There's a lot I know now that I wish I knew when I first took this job (or if/when I had taken any pastorate--none of what I am about to say really is exclusive to my particular gig). And while I imagine that is true for just about any job, it is especially critical in ministry, I think, where a single error can quickly mushroom into something bigger. Molehills can easily become mountains, especially if left untended.
So, what do I most wish NOW that I knew THEN about how to do this thing called pastoral ministry? Here are my top five--in no particular order--bits of hard-earned wisdom I have learned on the job:
1. It's a marathon, not a sprint
Ministry is not a punch the clock, 9-to-5 job. You work Sundays. You work evenings. Sometimes, you work on your days "off." This isn't a gig where once you're off the clock, you are 100% off the clock. One phone call can change everything.
All of this is to say that there is no proverbial finish line, despite the metaphors that Paul loves to use about running the race in 1 Corinthians and 2 Timothy. There is always something more that could be done or will need to be done on any given day. Pacing yourself is clutch in jobs like these where the work never really ends.
2. Safeguard your sermon time
I will usually set aside Wednesday every week as a day for study and writing--and even that will be insufficient to complete my sermon. I often find myself shoehorning in a couple hours on it on Tuesday or Thursday (or, more rarely, Saturday...but I REALLY try to avoid that) as well. And that's on the low side--I know some preachers who will spend 15+ hours on their sermon and studying.
The trick with sermon time is that it really is flexible--I will write my sermon outside my office as often as I will in my office--many times, I'll work at my kitchen table or at a local coffeehouse (I find being surrounded by other working people helps keep me accountable). But with that big of a chunk of flexible time, it is REALLY easy to allow other obligations to nibble into it bit by bit, and before you know it, you're the frog being boiled alive...except instead of a frog, you're a pastor wondering where the day went and why your sermon is nowhere near close to done.
3. Never take for granted what people care or don't care about
I am sometimes surprised at what things folks in my congregation will choose to push back against me on, and at some other things that they are perfectly fine with and don't put up any fuss about. While the surprise remains, I have to remind myself to not do another person's objecting or debating for them--in other words, I shouldn't assume people will or won't react a certain way to a new idea.
Mostly, this helps in the whole run-up to the thing I'm pitching: reminding myself of this maxim keeps me from spending too much time stressing and worrying about how things will turn out, and it also ensures that I maintain my faith in my congregants as complex individuals, rather than typecasting them in my mind one way or the other.

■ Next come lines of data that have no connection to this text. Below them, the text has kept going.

-- ==== Sys2Proof/Tests/Slice0.lean ====
section
/-! SUPPORT. The model's own tests. Words are written out from the encoding lines of spec/30_encoding.md, expected
results are those of spec/95_test_vectors.md (S<n> of its part 1, or the section of its part 2). For every statement
with hypotheses a `test_witness_…` theorem shows concrete values that meet them. -/

namespace Sys2Proof.Tests

open Machine Claims

/-! ## Helpers -/

/-- The next state of an outcome. -/
def nxt (o : Result) : Option State :=
  match o with
  | .next t => some t
  | .fault _ => none
  | .refused _ => none

/-- The fault of an outcome. -/
def flt (o : Result) : Option Fault :=
  match o with
  | .next _ => none
  | .fault e => some e
  | .refused _ => none

/-- The refusal of an outcome. -/
def rfs (o : Result) : Option Refusal :=
  match o with
  | .next _ => none
  | .fault _ => none
  | .refused r => some r

/-- At address 0x0100 with W and general purpose register 0x20. -/
def base (w v : Byte) : State := { State.reset with pc := 0x0100, w := w, gpr := gprWrite [] 0x20 v }

/-- The next state of one step that fetches a word. -/
def run (word : Nat) (s : State) : Option State := nxt (step (s.withFetchWord 14 word))

/-- W, register 0x20, C, DC, Z and PC after one step that fetches a word. -/
def after (word : Nat) (s : State) : Option (Byte × Byte × Bool × Bool × Bool × ProgAddr) :=
  (run word s).map fun t => (t.w, gprRead t.gpr 0x20, t.c, t.dc, t.z, t.pc)

/-- TMR0 and the prescaler about to wrap, OPTION as given. -/
def timing (option : Byte) : State :=
  { base 0xFF 0x33 with optionReg := option, tmr0 := 0xFF, wdtps := 0xFF, timer0Due := 1 }

/-- RB4 differs from the value last read, and TRISB is as given. -/
def mismatched (tris : Byte) : State :=
  { base 0xFF 0x33 with portB := { latch := 0, tris := tris, pins := some 0x10 } }

/-! ## Well-formedness -/

theorem test_tris_4_is_ill_formed : (Instr.tris 4).wellFormed = false := by decide

theorem test_tris_0_is_ill_formed : (Instr.tris 0).wellFormed = false := by decide

theorem test_tris_numbers_well_formed :
    (Instr.tris 5).wellFormed = true ∧ (Instr.tris 6).wellFormed = true ∧ (Instr.tris 7).wellFormed = true := by
  decide

/-! ## Decoding: every constructor, from words written out (R110) -/

theorem test_decode_byte_oriented :
    decode 0b00011110100000 = .instr (.addwf 0x20 .f) ∧ decode 0b00010100100000 = .instr (.andwf 0x20 .w) ∧
    decode 0b00000110100000 = .instr (.clrf 0x20) ∧ decode 0b00000100000000 = .instr .clrw ∧
    decode 0b00100110100000 = .instr (.comf 0x20 .f) ∧ decode 0b00001100100000 = .instr (.decf 0x20 .w) ∧
    decode 0b00101110100000 = .instr (.decfsz 0x20 .f) ∧ decode 0b00101000100000 = .instr (.incf 0x20 .w) ∧
    decode 0b00111110100000 = .instr (.incfsz 0x20 .f) ∧ decode 0b00010000100000 = .instr (.iorwf 0x20 .w) ∧
    decode 0b00100010100000 = .instr (.movf 0x20 .f) ∧ decode 0b00000010100000 = .instr (.movwf 0x20) ∧
    decode 0b00000000000000 = .instr .nop ∧ decode 0b00110100100000 = .instr (.rlf 0x20 .w) ∧
    decode 0b00110010100000 = .instr (.rrf 0x20 .f) ∧ decode 0b00001000100000 = .instr (.subwf 0x20 .w) ∧
    decode 0b00111010100000 = .instr (.swapf 0x20 .f) ∧ decode 0b00011000100000 = .instr (.xorwf 0x20 .w) := by
  decide

theorem test_decode_bit_oriented :
    decode 0b01001110100000 = .instr (.bcf 0x20 7) ∧ decode 0b01010110100000 = .instr (.bsf 0x20 3) ∧
    decode 0b01100000100000 = .instr (.btfsc 0x20 0) ∧ decode 0b01111110100000 = .instr (.btfss 0x20 7) := by
  decide

theorem test_decode_literal :
    decode 0b11111000010101 = .instr (.addlw 0x15) ∧ decode 0b11111111111111 = .instr (.addlw 0xFF) ∧
    decode 0b11100101011111 = .instr (.andlw 0x5F) ∧ decode 0b11100000110101 = .instr (.iorlw 0x35) ∧
    decode 0b11001101011010 = .instr (.movlw 0x5A) ∧ decode 0b11110100000010 = .instr (.sublw 0x02) ∧
    decode 0b11101010101111 = .instr (.xorlw 0xAF) := by
  decide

4. There's no such thing as "comfort zones"
I'm willing to bet that many of y'all may have this idea rolling around in the back of your minds that being a pastor is kinda like being a professional Christian...you get paid to sit in your little prayer office, surrounded by the familiar words of long-dead theologians, and you get to pray and read Scripture and commune with God all day, and then descend from the mountain every Sunday to communicate your week's revelations to the mere plebians in the pews. I'm willing to bet this because as a kid, I thought the same of my pastor.
And...no. Just...no. Yes, I get to pray a lot. Yes, I get to read Scripture a lot. But the past two years have also been a crash course for me in building maintenance (with a speciality in aging historical structures), landlord-tenant relationships, television and print media, and website construction, among many, many things. All of which, really, I am grateful for in the end, because this is a job that will--and should--push you. Always. The minute we stop letting ourselves be pushed, we start losing our effectiveness as pastors and as churches.

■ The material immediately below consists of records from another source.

-- ==== Sys2Proof/Machine/Kdf.lean ====
section
/-! DEFINITION. ecc_key_derive_kdf: decimal, hexdigest, deriveSymmetricKey, the packing of bytes into words, and the command KDF (43_kdf.md R110 to R116; 20_memory.md R43). -/

namespace Sys2Proof.Machine

/-- A decimal digit as ASCII (R110): `0x30 + d`. -/
def digitByte (d : Nat) : Byte := BitVec.ofNat 8 (0x30 + d)

/-- The digits of `n`, at most `fuel` of them, in front of `acc`. -/
def decimalDigits : Nat → Nat → List Byte → List Byte
  | 0, _, acc => acc
  | fuel + 1, n, acc =>
    if n / 10 = 0 then digitByte (n % 10) :: acc else decimalDigits fuel (n / 10) (digitByte (n % 10) :: acc)

/-- `decimal(n)` (R110): the base-10 digits, most significant first, no sign, no leading zero; `decimal(0)` is one byte. A
number has no more digits than its value plus one. -/
def decimal (n : Nat) : List Byte := decimalDigits (n + 1) n []

/-- The hexadecimal character of a nibble (R112): `0x30 + v` up to 9, then lower-case letters `0x61 + (v - 10)`. -/
def hexChar (v : BitVec 4) : Byte :=
  if v.toNat ≤ 9 then BitVec.ofNat 8 (0x30 + v.toNat) else BitVec.ofNat 8 (0x61 + (v.toNat - 10))

/-- `hexdigest(d)` (R112): byte `j` gives character `2*j` from its high nibble and `2*j + 1` from its low nibble. -/
def hexdigest {n : Nat} (d : Vector Byte n) : Vector Byte (2 * n) :=
  Vector.ofFn fun (i : Fin (2 * n)) =>
    if i.val % 2 = 0 then hexChar ((d[i.val / 2]'(by omega)).extractLsb' 4 4)
    else hexChar ((d[i.val / 2]'(by omega)).extractLsb' 0 4)

/-- The IV and the key (R113): the first and the last 16 characters of the hex digest, as raw bytes. -/
structure DerivedKey where
  iv : Vector Byte 16
  key : Vector Byte 16
  deriving DecidableEq, Repr

/-- The selection of R113 from the hex digest `h` of `L = 2 * HASH_BYTES` characters. -/
def selectKey {e : Nat} (h : Vector Byte (2 * (8 + e))) : DerivedKey :=
  { iv := Vector.ofFn fun (i : Fin 16) => h[i.val]'(by omega)
    key := Vector.ofFn fun (i : Fin 16) => h[2 * (8 + e) - 16 + i.val]'(by omega) }

/-- `deriveSymmetricKey(S)` (R113). The hash of the x-coordinate is discarded by the source and cannot be observed (R114).
`decimal` is defined for `n >= 0` only (R110); that a point with `y < 0`, which no register holds, is hashed as if `y` were 0 is
the model's choice. DESIGN CHOICE, assumption log 18. -/
def deriveSymmetricKey (H : HashFn) : Point → Except ErrorKind DerivedKey
  | .identity => .error .kdfIdentity
  | .affine _ y => .ok (selectKey (hexdigest (H.digest (decimal y.toNat))))

/-- Word `j` of a packed byte string (R43, R116): `(b[4*j+3], b[4*j+2], b[4*j+1], b[4*j])` with the first in the high bits. -/
def packWord (b : Vector Byte 16) (j : RegIndex) : Word :=
  b[4 * j.val + 3] ++ b[4 * j.val + 2] ++ b[4 * j.val + 1] ++ b[4 * j.val]

/-- The little-endian packing of 16 bytes into four words (R43). -/
def packWords (b : Vector Byte 16) : Vector Word 4 := #v[packWord b 0, packWord b 1, packWord b 2, packWord b 3]

/-- Byte `i` of four packed words (R24, R43): bits `8*(i mod 4) + 7 : 8*(i mod 4)` of word `i div 4`. -/
def packedByte (ws : Vector Word 4) (i : Fin 16) : Byte := ws[i.val / 4].extractLsb' (8 * (i.val % 4)) 8

/-- What KDF computes (R116): `KdfIdentity` first, then the range check, then the derivation. -/
def kdfResult (c : CurveParams) (H : HashFn) (ps1 : RegField) (s : State) : Except ErrorKind Result := do
  let a ← fieldIndex ps1
  if s.readPt a = .identity then .error .kdfIdentity
  else do
    checkRange c (s.readPt a)
    let k ← deriveSymmetricKey H (s.readPt a)
    return .keyMaterial (packWords k.iv) (packWords k.key)

/-- `KDF ps1` (R116). -/
def execKdf (ps1 : RegField) (s : State) : Host.Outcome State Fault Refusal :=
  .next (s.complete (kdfResult Config.curve Config.hash ps1 s))

end Sys2Proof.Machine
end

5. Don't take it personally
Okay, maybe I did save the biggest one for last. But it's definitely true. People will say things to you that they don't really mean, or people will treat you in ways they can only do because you're a pastor, as opposed to any other person at all in their lives. And it isn't about you. Really. I promise, it isn't.
The same goes for what people in other churches might say about you or your church because they don't necessarily know you. Churches are petri dishes of homogeneity--you're not likely to find much ideological (or racial, social, or economic for that matter) diversity in a lot of churches. So it becomes easier to label the other churches as outsiders or heretics or somesuch. Again--it isn't you, it's their impression of you.
These are just some of the things I wish I had known from day one, but that I have since learned and still try to take to heart every day. What about you? What do you wish you had known about church when you first arrived? Or what do you wish you could have picked up on quicker?